__Problem to work on__
Your answer must match the data word for word.

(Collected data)

* * *

/-- Settles O29: with room the two writes are all that chip memory sees (`Attempting.enqueues`), and they leave
what `ringStored` does; on a full ring the rejected attempt is the whole request (`Attempting.rejected`). -/
theorem tryenqOnAStillChip : Obligations.TryenqOnAStillChip := by
  intro s r w ro wo hd ho hdr valid ha hro hwo
  obtain ⟨accept, service, idle⟩ := inService_accept hd ho hdr
  obtain ⟨-, quiet, -⟩ := ho
  rw [exec_tryenq_accept idle w] at accept
  have begins := attempting_startAttempt service quiet rfl
  refine ⟨fun room aligned => ?stored, fun low high => ?rejected⟩
  case stored =>
    have window := configValid_window valid
    obtain ⟨t, run, pc, fault, cfg, results, mem⟩ := begins.enqueues hd ha window hro hwo room
    have readOffset := (chipRead_stored ha cfg mem aligned).trans hro
    have writeOffset := chipWrite_stored ha cfg mem
    have headroom := acceptedWordKeepsHeadroom wo ro ro room (Nat.le_refl _)
    refine ⟨t, runSteps_trans (runSteps_one accept) run, pc, fault, results, ?word, readOffset, writeOffset,
      ⟨_, ?occupied, headroom.2⟩, fun x pointer ring => ?other⟩
    case word => rw [mem, ringStored_word ha wo w s.mem aligned window]
    case occupied => rw [chipOccupied, readOffset, writeOffset]
    case other => rw [mem, ringStored_other s.cfg wo w s.mem pointer ring]
  case rejected =>
    obtain ⟨v, ⟨run, service, mem, -, -⟩, next⟩ :=
      begins.rejected hd (fun _ busy => exec_tryenq_busy busy w) ha hro hwo low high
    obtain ⟨pc, fault, results, mem⟩ := (service.measured ro wo _).ended mem (plainResult .rejected wo)
    exact ⟨_, runSteps_trans (runSteps_one accept) (runSteps_trans run (runSteps_one next)),
      pc, fault, results, mem⟩

end Sys2Proof
end

section
/-! SUPPORT. The packer (spec/42_payload.md R124 to R128, R135): it takes four bytes a word, a word that is not
filled is filled with zero bytes, and the bytes of the packed words are the payload and those zero bytes. -/
namespace Sys2Proof.Machine

/-! ## Byte lists as numbers (R14) -/

theorem leVal_zeros (n : Nat) : leVal (List.replicate n 0#8) = 0 := by
  induction n with
  | zero => rfl
  | succ n ih => rw [List.replicate_succ, leVal, ih, BitVec.toNat_zero]

theorem leVal_append_zeros (s : List Byte) (n : Nat) : leVal (s ++ List.replicate n 0#8) = leVal s := by
  induction s with
  | nil => exact leVal_zeros n
  | cons b s ih => simp only [List.cons_append, leVal, ih]

theorem leVal_lt (s : List Byte) : leVal s < 256 ^ s.length := by
  induction s with
  | nil => decide
  | cons b s ih =>
    have := b.isLt
    simp only [leVal, List.length_cons, Nat.pow_succ]
    omega

theorem leBytes_leVal (s : List Byte) : leBytes s.length (leVal s) = s := by
  induction s with
  | nil => rfl
  | cons b s ih =>
    have low : BitVec.ofNat 8 (b.toNat + 256 * leVal s) = b := by
      apply BitVec.eq_of_toNat_eq
      rw [BitVec.toNat_ofNat, Nat.add_mul_mod_self_left, Nat.mod_eq_of_lt b.isLt]
    have high : (b.toNat + 256 * leVal s) / 256 = leVal s := by
      have := b.isLt
      omega
    simp only [List.length_cons, leVal, leBytes, low, high, ih]

/-- Four bytes are the bytes of their word. -/
theorem le4_leWord_of_length {s : List Byte} (four : s.length = 4) : le4 (leWord s) = s := by
  have fits : leVal s < 2 ^ 32 := by
    have := leVal_lt s
    rwa [four] at this
  rw [le4, leWord, BitVec.toNat_ofNat, Nat.mod_eq_of_lt fits, ← four, leBytes_leVal]
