-- ==== Sys2Proof/Config.lean ====
section
/-!
DEFINITION. What the part fixes (its principal quantities, 00_scope.md section 7.0) and the one free value of the model.
-/

namespace Sys2Proof.Config

/-- Record places in the directory (R7). -/
def places : Nat := 384
/-- Longest record body in bytes (R5). -/
def maxBody : Nat := 496
/-- Body bytes that one PUT or APPEND carries at most (R74, R76, R182). -/
def maxPart : Nat := 224
/-- Frame body bytes at most (R181). -/
def maxFrameBody : Nat := 240
/-- Entry slots of the staging pool (R66). -/
def poolSlots : Nat := 24
/-- Body bytes of the staging pool (R66). -/
def poolBytes : Nat := 1536
/-- Staged entries of one session (R67). -/
def maxStaged : Nat := 16
/-- Keys of a watch list (R59). -/
def maxWatch : Nat := 8
/-- Bytes of a unit (R25). -/
def unitBytes : Nat := 16
/-- Units of a sector (R25). -/
def sectorUnits : Nat := 256
/-- Bytes of a sector (R25). -/
def sectorBytes : Nat := 4096
/-- Units of a sector that take images (R25). -/
def imageUnits : Nat := 254
/-- ERASED sectors that a commit holds in reserve (R98). -/
def reserve : Nat := 2
/-- The wear limit (R41). -/
def wearLimit : Nat := 100000
/-- The erase count that gives the first WEAR notice (R41). -/
def wearNotice : Nat := 90000
/-- Sectors not RETIRED below which the store is READ-ONLY (R44). -/
def minSectors : Nat := 6
/-- Frames of a reply queue (R178). -/
def maxReplies : Nat := 4
/-- Retries of one image (R104, R129). -/
def maxRetries : Nat := 2
/-- ERASED sectors at or below which a cycle is wanted (R116). -/
def lowWater : Nat := 4
/-- ERASED sectors below which a further cycle is run (R118). -/
def refill : Nat := 6
/-- Cycles of one wear rotation (R120). -/
def rotation : Nat := 32
/-- Largest value a saturating counter of a link takes (R169). -/
def maxCount : Half := 0xFFFF

/-- FREE VALUE. The byte a unit holds after a failed fill, a failed erase or head record, or an operation cut off by RESET or a loss
of supply: R30 calls the units then "in an unknown state". Applied to State's counter `freeCount`; it has no body (log 9). -/
opaque freeByte : Nat → Byte

end Sys2Proof.Config
end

* * *

__Answer to the problem__
/-- Settles O29: with room the two writes are all that chip memory sees (`Attempting.enqueues`), and they leave
what `ringStored` does; on a full ring the rejected attempt is the whole request (`Attempting.rejected`). -/
theorem tryenqOnAStillChip : Obligations.TryenqOnAStillChip := by
  intro s r w ro wo hd ho hdr valid ha hro hwo
  obtain ⟨accept, service, idle⟩ := inService_accept hd ho hdr
  obtain ⟨-, quiet, -⟩ := ho
  rw [exec_tryenq_accept idle w] at accept
  have begins := attempting_startAttempt service quiet rfl
  refine ⟨fun room aligned => ?stored, fun low high => ?rejected⟩
  case stored =>
    have window := configValid_window valid
    obtain ⟨t, run, pc, fault, cfg, results, mem⟩ := begins.enqueues hd ha window hro hwo room
    have readOffset := (chipRead_stored ha cfg mem aligned).trans hro
    have writeOffset := chipWrite_stored ha cfg mem
    have headroom := acceptedWordKeepsHeadroom wo ro ro room (Nat.le_refl _)
    refine ⟨t, runSteps_trans (runSteps_one accept) run, pc, fault, results, ?word, readOffset, writeOffset,
      ⟨_, ?occupied, headroom.2⟩, fun x pointer ring => ?other⟩
    case word => rw [mem, ringStored_word ha wo w s.mem aligned window]
    case occupied => rw [chipOccupied, readOffset, writeOffset]
    case other => rw [mem, ringStored_other s.cfg wo w s.mem pointer ring]
  case rejected =>
    obtain ⟨v, ⟨run, service, mem, -, -⟩, next⟩ :=
      begins.rejected hd (fun _ busy => exec_tryenq_busy busy w) ha hro hwo low high
    obtain ⟨pc, fault, results, mem⟩ := (service.measured ro wo _).ended mem (plainResult .rejected wo)
    exact ⟨_, runSteps_trans (runSteps_one accept) (runSteps_trans run (runSteps_one next)),
      pc, fault, results, mem⟩

end Sys2Proof
end

section
/-! SUPPORT. The packer (spec/42_payload.md R124 to R128, R135): it takes four bytes a word, a word that is not
filled is filled with zero bytes, and the bytes of the packed words are the payload and those zero bytes. -/
namespace Sys2Proof.Machine

/-! ## Byte lists as numbers (R14) -/

theorem leVal_zeros (n : Nat) : leVal (List.replicate n 0#8) = 0 := by
  induction n with
  | zero => rfl
  | succ n ih => rw [List.replicate_succ, leVal, ih, BitVec.toNat_zero]

theorem leVal_append_zeros (s : List Byte) (n : Nat) : leVal (s ++ List.replicate n 0#8) = leVal s := by
  induction s with
  | nil => exact leVal_zeros n
  | cons b s ih => simp only [List.cons_append, leVal, ih]

theorem leVal_lt (s : List Byte) : leVal s < 256 ^ s.length := by
  induction s with
  | nil => decide
  | cons b s ih =>
    have := b.isLt
    simp only [leVal, List.length_cons, Nat.pow_succ]
    omega

theorem leBytes_leVal (s : List Byte) : leBytes s.length (leVal s) = s := by
  induction s with
  | nil => rfl
  | cons b s ih =>
    have low : BitVec.ofNat 8 (b.toNat + 256 * leVal s) = b := by
      apply BitVec.eq_of_toNat_eq
      rw [BitVec.toNat_ofNat, Nat.add_mul_mod_self_left, Nat.mod_eq_of_lt b.isLt]
    have high : (b.toNat + 256 * leVal s) / 256 = leVal s := by
      have := b.isLt
      omega
    simp only [List.length_cons, leVal, leBytes, low, high, ih]

/-- Four bytes are the bytes of their word. -/
theorem le4_leWord_of_length {s : List Byte} (four : s.length = 4) : le4 (leWord s) = s := by
  have fits : leVal s < 2 ^ 32 := by
    have := leVal_lt s
    rwa [four] at this
  rw [le4, leWord, BitVec.toNat_ofNat, Nat.mod_eq_of_lt fits, ← four, leBytes_leVal]
-- ==== Sys2Proof/Config.lean ====
section
/-!
DEFINITION. What the part fixes (its principal quantities, 00_scope.md section 7.0) and the one free value of the model.
-/

namespace Sys2Proof.Config

/-- Record places in the directory (R7). -/
def places : Nat := 384
/-- Longest record body in bytes (R5). -/
def maxBody : Nat := 496
/-- Body bytes that one PUT or APPEND carries at most (R74, R76, R182). -/
def maxPart : Nat := 224
/-- Frame body bytes at most (R181). -/
def maxFrameBody : Nat := 240
/-- Entry slots of the staging pool (R66). -/
def poolSlots : Nat := 24
/-- Body bytes of the staging pool (R66). -/
def poolBytes : Nat := 1536
/-- Staged entries of one session (R67). -/
def maxStaged : Nat := 16
/-- Keys of a watch list (R59). -/
def maxWatch : Nat := 8
/-- Bytes of a unit (R25). -/
def unitBytes : Nat := 16
/-- Units of a sector (R25). -/
def sectorUnits : Nat := 256
/-- Bytes of a sector (R25). -/
def sectorBytes : Nat := 4096
/-- Units of a sector that take images (R25). -/
def imageUnits : Nat := 254
/-- ERASED sectors that a commit holds in reserve (R98). -/
def reserve : Nat := 2
/-- The wear limit (R41). -/
def wearLimit : Nat := 100000
/-- The erase count that gives the first WEAR notice (R41). -/
def wearNotice : Nat := 90000
/-- Sectors not RETIRED below which the store is READ-ONLY (R44). -/
def minSectors : Nat := 6
/-- Frames of a reply queue (R178). -/
def maxReplies : Nat := 4
/-- Retries of one image (R104, R129). -/
def maxRetries : Nat := 2
/-- ERASED sectors at or below which a cycle is wanted (R116). -/
def lowWater : Nat := 4
/-- ERASED sectors below which a further cycle is run (R118). -/
def refill : Nat := 6
/-- Cycles of one wear rotation (R120). -/
def rotation : Nat := 32
/-- Largest value a saturating counter of a link takes (R169). -/
def maxCount : Half := 0xFFFF

/-- FREE VALUE. The byte a unit holds after a failed fill, a failed erase or head record, or an operation cut off by RESET or a loss
of supply: R30 calls the units then "in an unknown state". Applied to State's counter `freeCount`; it has no body (log 9). -/
opaque freeByte : Nat → Byte

end Sys2Proof.Config
end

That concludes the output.